• _Exercise aim_: Below are the records; copy exactly the stretch from the line containing "(j, ea) :: xs =>" through the line containing "es.all (fun x", both ends included, and nothing else.

[Saved data entries]
-- ==== Sys2Proof/Machine/VecMem.lean ====
section
/-! DEFINITION. Vector memory and streams, group 7 (R162 to R168), `mov` from and to a q register (R74, R309), and the
return of load data (R83, R84, R163). -/

namespace Sys2Proof.Machine

/-! ## Elements in memory (R162, R163) -/

def VW.es : VW → Nat
  | .w32 => 4 | .w64 => 8 | .w16 => 2

/-- Active elements with their addresses. -/
def vecAddrs (c : CoreSt) (mask : MReg) (w : VW) (addr : Nat → Word) : List (Nat × Word) :=
  ((List.range (vcount (w = .w64) c.regs.vgrant)).filter (active c mask)).map fun j => (j, addr j)

/-- What the checks of the elements answer: their places, a wait for a walk, or the fault of the first that fails. -/
inductive ElemChk where
  | ok (s : State) (es : List (Nat × Word × Loc × Place))
  | wait (s : State)
  | bad (s : State) (cause : Nat) (val : Word)
  deriving Repr

/-- The check of one element. A page that the TLB lacks is walked within the step, so that an access may touch more pages than
the TLB holds (R163, R209). DESIGN CHOICE, log 15. -/
def checkElem (s : State) (i : Nat) (ea : Word) (es need : Nat) : ElemChk :=
  let answer := fun (x : Acc) => match x with
    | .ok s l p => ElemChk.ok s [(0, ea, l, p)]
    | .wait s => .wait s
    | .bad s cause => .bad s cause ea
  match checkAccess s i ea es es need with
  | .wait _ =>
    let d := dieOf i
    let va := wf ea 0 56
    (match walkNow s d va with
     | (s, .found t) => answer (checkAccess (s.onCache i fun c => { c with tlb := tlbFill c.tlb t }) i ea es es need)
     | (s, .unmapped) =>
       answer (checkAccess (s.onCache i fun c => { c with walkFault := some (va / 65536) }) i ea es es need)
     | (s, .poisoned code a) =>
       .bad (logPoison s (some i) a code (ownerNow (s.core i)) (pcNow (s.core i)) 0) 0x14 (W (bankOf s a)))
  | x => answer x

/-- The checks of R82 on each active element, in element order (R163). DEDUCED, log 28. -/
def checkElems (s : State) (i es need : Nat) : List (Nat × Word) → ElemChk
  | [] => .ok s []
  | (j, ea) :: xs =>
    match checkElem s i ea es need with
    | .ok s ys =>
      (match checkElems s i es need xs with
       | .ok s zs => .ok s (ys.map (fun y => (j, y.2)) ++ zs)
       | x => x)
    | x => x

/-- The places of a gather allow the homes to perform it (R165). -/
def homeGather (c : CoreSt) (es : List (Nat × Word × Loc × Place)) : Bool :=
  let lines := (es.map fun x => x.2.2.2.addr / 64).eraseDups
  es.all (fun x => match x.2.2.2 with | .global .. => true | .array _ => false) && decide (lines.length ≤ 8) &&
    !(unperformed c).any fun e => lines.contains (e.place.addr / 64) ||
      lines.contains (((entSpan e).1 + (entSpan e).2 - 1) / 64)

/-- The value that an L1 copy gives an element now; a poisoned word of the copy gives none. -/
def elemHit (s : State) (i es : Nat) (p : Place) : Option (List Byte) :=
  let c := s.core i
  match p with
  | .global va pa _ true _ =>
    (match l1Find s i (lineOf va) with
     | some l =>
       if bufBlocks (unperformed c) pa es c.iss.opCount || readBefore c c.iss.opCount pa es || (l1Poison l va es).isSome then none
       else some (withBuffer c c.iss.opCount pa ((l.data.drop (va % 64)).take es))
     | none => none)
  | _ => none

def vecLoad (d : VReg) (w : VW) (gath : Bool) (xs : List (Nat × Word)) (i : Nat) (s : State) : Eff :=
  let es := VW.es w
  let x : VecMem := { elems := [], es, d, lanes := (s.core i).regs.vgrant, gather := gath, fault := none }
  match checkElems s i es 0 xs with
  | .wait s => .wait s
  | .bad s cause val => .done s (.out (.vload { x with fault := some (cause, val) }) .load true false)
  | .ok s ys =>
    if ys.any fun y => ownFast i y.2.2.1 && ownOverlap (s.core i) y.2.2.1 es then .wait s
    else
      let home := gath && homeGather (s.core i) ys
      let elems := ys.map fun (j, ea, _, p) => (j, ea, p, if home then none else elemHit s i es p)
      let lines := ys.map fun y => lineOf y.2.2.2.lockKey
      let s := if home then l1Drop s i fun l => lines.contains l
        else elems.foldl (fun s e => if e.2.2.2.isSome then l1Touch s i (lineOf e.2.2.1.lockKey) else s) s
      .done s (.out (.vload { x with elems, gather := home }) .load true false)

/-- Element stores to the core's own arrays, in element order. -/
def ownElems (s : State) (i : Nat) : List (Word × Loc × Place × List Byte) → State
  | [] => s
  | (_, _, p, bs) :: xs => ownElems (dropAhead (writePlace s p bs 0) i p.addr bs.length) i xs

/-- Element stores that have room enter the write buffer. -/
def enterElems (s : State) (i : Nat) (o : Out) : Nat → List (Word × Place × List Byte) → List Nat →
    State × List (Word × Place × List Byte) × List Nat
  | 0, todo, seqs => (s, todo, seqs)
  | _, [], seqs => (s, [], seqs)
  | n + 1, (ea, p, bs) :: xs, seqs =>
    if elemsWait (s.core i) then (s, (ea, p, bs) :: xs, seqs)
    else
      let (s, q) := pushStoreAs s i o.id o.owner o.firing o.who o.pc ea p (.bytes bs) none false
      enterElems s i o n xs (seqs ++ [q])

/-- DEDUCED, log 28. -/
def vecStore (w : VW) (data : CoreSt → Nat → List Byte) (xs : List (Nat × Word)) (i : Nat) (s : State) : Eff :=
  let es := VW.es w
  match checkElems s i es 1 xs with
  | .wait s => .wait s
  | .bad s cause val => .done s (.out (.vstore [] [] (some (cause, val))) .store false false)
  | .ok s ys =>
    let c := s.core i
    let zs := ys.map fun (j, ea, l, p) => (ea, l, p, data c j)
    let own := zs.filter fun z => ownFast i z.2.1
    let far := (zs.filter fun z => !ownFast i z.2.1).map fun (ea, _, p, bs) => (ea, p, bs)
    match own.find? (fun z => lockedW s z.2.2.1.lockKey es) with
    | some z => .trap s 0x12 z.1
    | none =>
      if own.any (fun z => ownOverlap c z.2.1 es || unperfOverlap c z.2.2.1.addr es ||
          readBefore c c.iss.opCount z.2.2.1.addr es) || (!far.isEmpty && bufferFull c) then .wait s
      else
        let s := ownElems s i own
        let s := far.foldl (fun s (_, p, bs) => dropAhead (noteWrite (updateCopy s i p bs) i p) i p.addr es) s
        if far.isEmpty then .done s .plain
        else
          let o : Out :=
            { id := c.iss.opCount, tag := 0, pc := (c.firing.map (·.pc)).getD 0, cyc := 0, holds := false, acquires := false
              cls := .store, owner := ownerNow c, firing := (c.firing.map (·.num)).getD 0, inval := [], ring := none
              op := .sfault 0 0, who := match c.firing with | some f => whoOf f | none => 0 }
          let (s, todo, seqs) := enterElems s i o far.length far []
          .done s (.out (.vstore todo seqs none) .store false false)

/-- The bytes of an element that a store takes from a vector register (R162). -/
def elemBytes (c : CoreSt) (d : VReg) (w : VW) (j : Nat) : List Byte :=
  leBytes (VW.es w) (vElem (w = .w64) (vreg c d) j)

/-- Forbidden in a handler, and no access without a claim (R144, R364). DEDUCED, log 28. -/
def vmemBody (opc : Nat) (body : Nat → State → Eff) (i : Nat) (s : State) : Eff := forbid opc (needClaim body) i s

/-- The addresses of `vld` and `vst`. -/
def unitBody (x : MemOp) (mask : MReg) (w : VW) (k : List (Nat × Word) → Nat → State → Eff) (i : Nat) (s : State) : Eff :=
  let c := s.core i
  let es := VW.es w
  let ea := effAddr c x
  if ea.toNat % es ≠ 0 then .trap s 0x05 ea else k (vecAddrs c mask w fun j => ea + W (j * es)) i s

/-- The addresses of `vlds` and `vsts`. -/
def strideBody (x : MemOp) (mask : MReg) (w : VW) (k : List (Nat × Word) → Nat → State → Eff) (i : Nat) (s : State) : Eff :=
  let c := s.core i
  let es := VW.es w
  let ea := baseDisp c x.a x.disp
  let st := gread c x.b <<< x.s.val
  if ea.toNat % es ≠ 0 then .trap s 0x05 ea
  else if st.toNat % es ≠ 0 then .trap s 0x05 st
  else k (vecAddrs c mask w fun j => ea + W j * st) i s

• _Task answer_:
  | (j, ea) :: xs =>
    match checkElem s i ea es need with
    | .ok s ys =>
      (match checkElems s i es need xs with
       | .ok s zs => .ok s (ys.map (fun y => (j, y.2)) ++ zs)
       | x => x)
    | x => x

/-- The places of a gather allow the homes to perform it (R165). -/
def homeGather (c : CoreSt) (es : List (Nat × Word × Loc × Place)) : Bool :=
  let lines := (es.map fun x => x.2.2.2.addr / 64).eraseDups
  es.all (fun x => match x.2.2.2 with | .global .. => true | .array _ => false) && decide (lines.length ≤ 8) &&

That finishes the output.